■ **Exercise requirements**: Would you write out the entries below, every one of them, exactly?

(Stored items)
-=-=-
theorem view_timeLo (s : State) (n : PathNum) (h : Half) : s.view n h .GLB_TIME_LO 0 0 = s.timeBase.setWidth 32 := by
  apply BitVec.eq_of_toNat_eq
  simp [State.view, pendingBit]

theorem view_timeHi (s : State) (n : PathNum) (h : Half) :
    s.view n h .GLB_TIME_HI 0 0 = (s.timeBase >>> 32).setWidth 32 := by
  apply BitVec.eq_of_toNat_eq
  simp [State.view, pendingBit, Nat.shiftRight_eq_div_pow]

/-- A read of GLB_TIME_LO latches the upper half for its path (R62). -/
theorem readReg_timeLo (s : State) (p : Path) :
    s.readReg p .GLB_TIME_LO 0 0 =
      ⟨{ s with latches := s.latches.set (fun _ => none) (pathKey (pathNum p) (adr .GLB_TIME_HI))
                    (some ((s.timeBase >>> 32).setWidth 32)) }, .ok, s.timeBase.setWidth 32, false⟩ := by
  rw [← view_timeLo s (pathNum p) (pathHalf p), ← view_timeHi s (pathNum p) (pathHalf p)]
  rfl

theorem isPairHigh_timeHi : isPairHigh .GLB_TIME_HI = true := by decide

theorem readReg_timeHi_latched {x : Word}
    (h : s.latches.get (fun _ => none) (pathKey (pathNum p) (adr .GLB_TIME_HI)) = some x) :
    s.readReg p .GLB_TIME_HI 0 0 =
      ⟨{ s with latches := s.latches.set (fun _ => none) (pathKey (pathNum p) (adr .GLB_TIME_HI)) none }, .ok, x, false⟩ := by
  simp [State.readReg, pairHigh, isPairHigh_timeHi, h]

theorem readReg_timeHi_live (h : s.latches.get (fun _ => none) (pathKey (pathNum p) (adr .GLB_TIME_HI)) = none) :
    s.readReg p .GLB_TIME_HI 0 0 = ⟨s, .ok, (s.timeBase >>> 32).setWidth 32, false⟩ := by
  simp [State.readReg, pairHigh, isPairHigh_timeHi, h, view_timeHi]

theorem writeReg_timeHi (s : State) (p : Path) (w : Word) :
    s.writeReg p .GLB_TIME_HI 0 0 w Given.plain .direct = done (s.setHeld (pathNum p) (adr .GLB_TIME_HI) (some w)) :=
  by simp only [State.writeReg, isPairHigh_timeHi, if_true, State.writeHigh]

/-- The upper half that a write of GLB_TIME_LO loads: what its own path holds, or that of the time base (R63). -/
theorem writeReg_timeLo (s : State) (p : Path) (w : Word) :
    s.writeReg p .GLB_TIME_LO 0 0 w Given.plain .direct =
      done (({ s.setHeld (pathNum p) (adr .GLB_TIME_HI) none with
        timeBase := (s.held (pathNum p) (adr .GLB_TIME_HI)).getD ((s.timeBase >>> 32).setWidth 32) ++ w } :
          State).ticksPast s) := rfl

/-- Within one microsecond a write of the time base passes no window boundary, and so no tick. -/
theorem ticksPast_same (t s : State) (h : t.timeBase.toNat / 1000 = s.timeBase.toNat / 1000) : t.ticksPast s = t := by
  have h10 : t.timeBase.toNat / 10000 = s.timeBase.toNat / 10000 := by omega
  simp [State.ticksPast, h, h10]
-=-=-
■ **Expected output**:
theorem view_timeLo (s : State) (n : PathNum) (h : Half) : s.view n h .GLB_TIME_LO 0 0 = s.timeBase.setWidth 32 := by
  apply BitVec.eq_of_toNat_eq
  simp [State.view, pendingBit]

theorem view_timeHi (s : State) (n : PathNum) (h : Half) :
    s.view n h .GLB_TIME_HI 0 0 = (s.timeBase >>> 32).setWidth 32 := by
  apply BitVec.eq_of_toNat_eq
  simp [State.view, pendingBit, Nat.shiftRight_eq_div_pow]

/-- A read of GLB_TIME_LO latches the upper half for its path (R62). -/
theorem readReg_timeLo (s : State) (p : Path) :
    s.readReg p .GLB_TIME_LO 0 0 =
      ⟨{ s with latches := s.latches.set (fun _ => none) (pathKey (pathNum p) (adr .GLB_TIME_HI))
                    (some ((s.timeBase >>> 32).setWidth 32)) }, .ok, s.timeBase.setWidth 32, false⟩ := by
  rw [← view_timeLo s (pathNum p) (pathHalf p), ← view_timeHi s (pathNum p) (pathHalf p)]
  rfl

theorem isPairHigh_timeHi : isPairHigh .GLB_TIME_HI = true := by decide

theorem readReg_timeHi_latched {x : Word}
    (h : s.latches.get (fun _ => none) (pathKey (pathNum p) (adr .GLB_TIME_HI)) = some x) :
    s.readReg p .GLB_TIME_HI 0 0 =
      ⟨{ s with latches := s.latches.set (fun _ => none) (pathKey (pathNum p) (adr .GLB_TIME_HI)) none }, .ok, x, false⟩ := by
  simp [State.readReg, pairHigh, isPairHigh_timeHi, h]

theorem readReg_timeHi_live (h : s.latches.get (fun _ => none) (pathKey (pathNum p) (adr .GLB_TIME_HI)) = none) :
    s.readReg p .GLB_TIME_HI 0 0 = ⟨s, .ok, (s.timeBase >>> 32).setWidth 32, false⟩ := by
  simp [State.readReg, pairHigh, isPairHigh_timeHi, h, view_timeHi]

theorem writeReg_timeHi (s : State) (p : Path) (w : Word) :
    s.writeReg p .GLB_TIME_HI 0 0 w Given.plain .direct = done (s.setHeld (pathNum p) (adr .GLB_TIME_HI) (some w)) :=
  by simp only [State.writeReg, isPairHigh_timeHi, if_true, State.writeHigh]

/-- The upper half that a write of GLB_TIME_LO loads: what its own path holds, or that of the time base (R63). -/
theorem writeReg_timeLo (s : State) (p : Path) (w : Word) :
    s.writeReg p .GLB_TIME_LO 0 0 w Given.plain .direct =
      done (({ s.setHeld (pathNum p) (adr .GLB_TIME_HI) none with
        timeBase := (s.held (pathNum p) (adr .GLB_TIME_HI)).getD ((s.timeBase >>> 32).setWidth 32) ++ w } :
          State).ticksPast s) := rfl

/-- Within one microsecond a write of the time base passes no window boundary, and so no tick. -/
theorem ticksPast_same (t s : State) (h : t.timeBase.toNat / 1000 = s.timeBase.toNat / 1000) : t.ticksPast s = t := by
  have h10 : t.timeBase.toNat / 10000 = s.timeBase.toNat / 10000 := by omega
  simp [State.ticksPast, h, h10]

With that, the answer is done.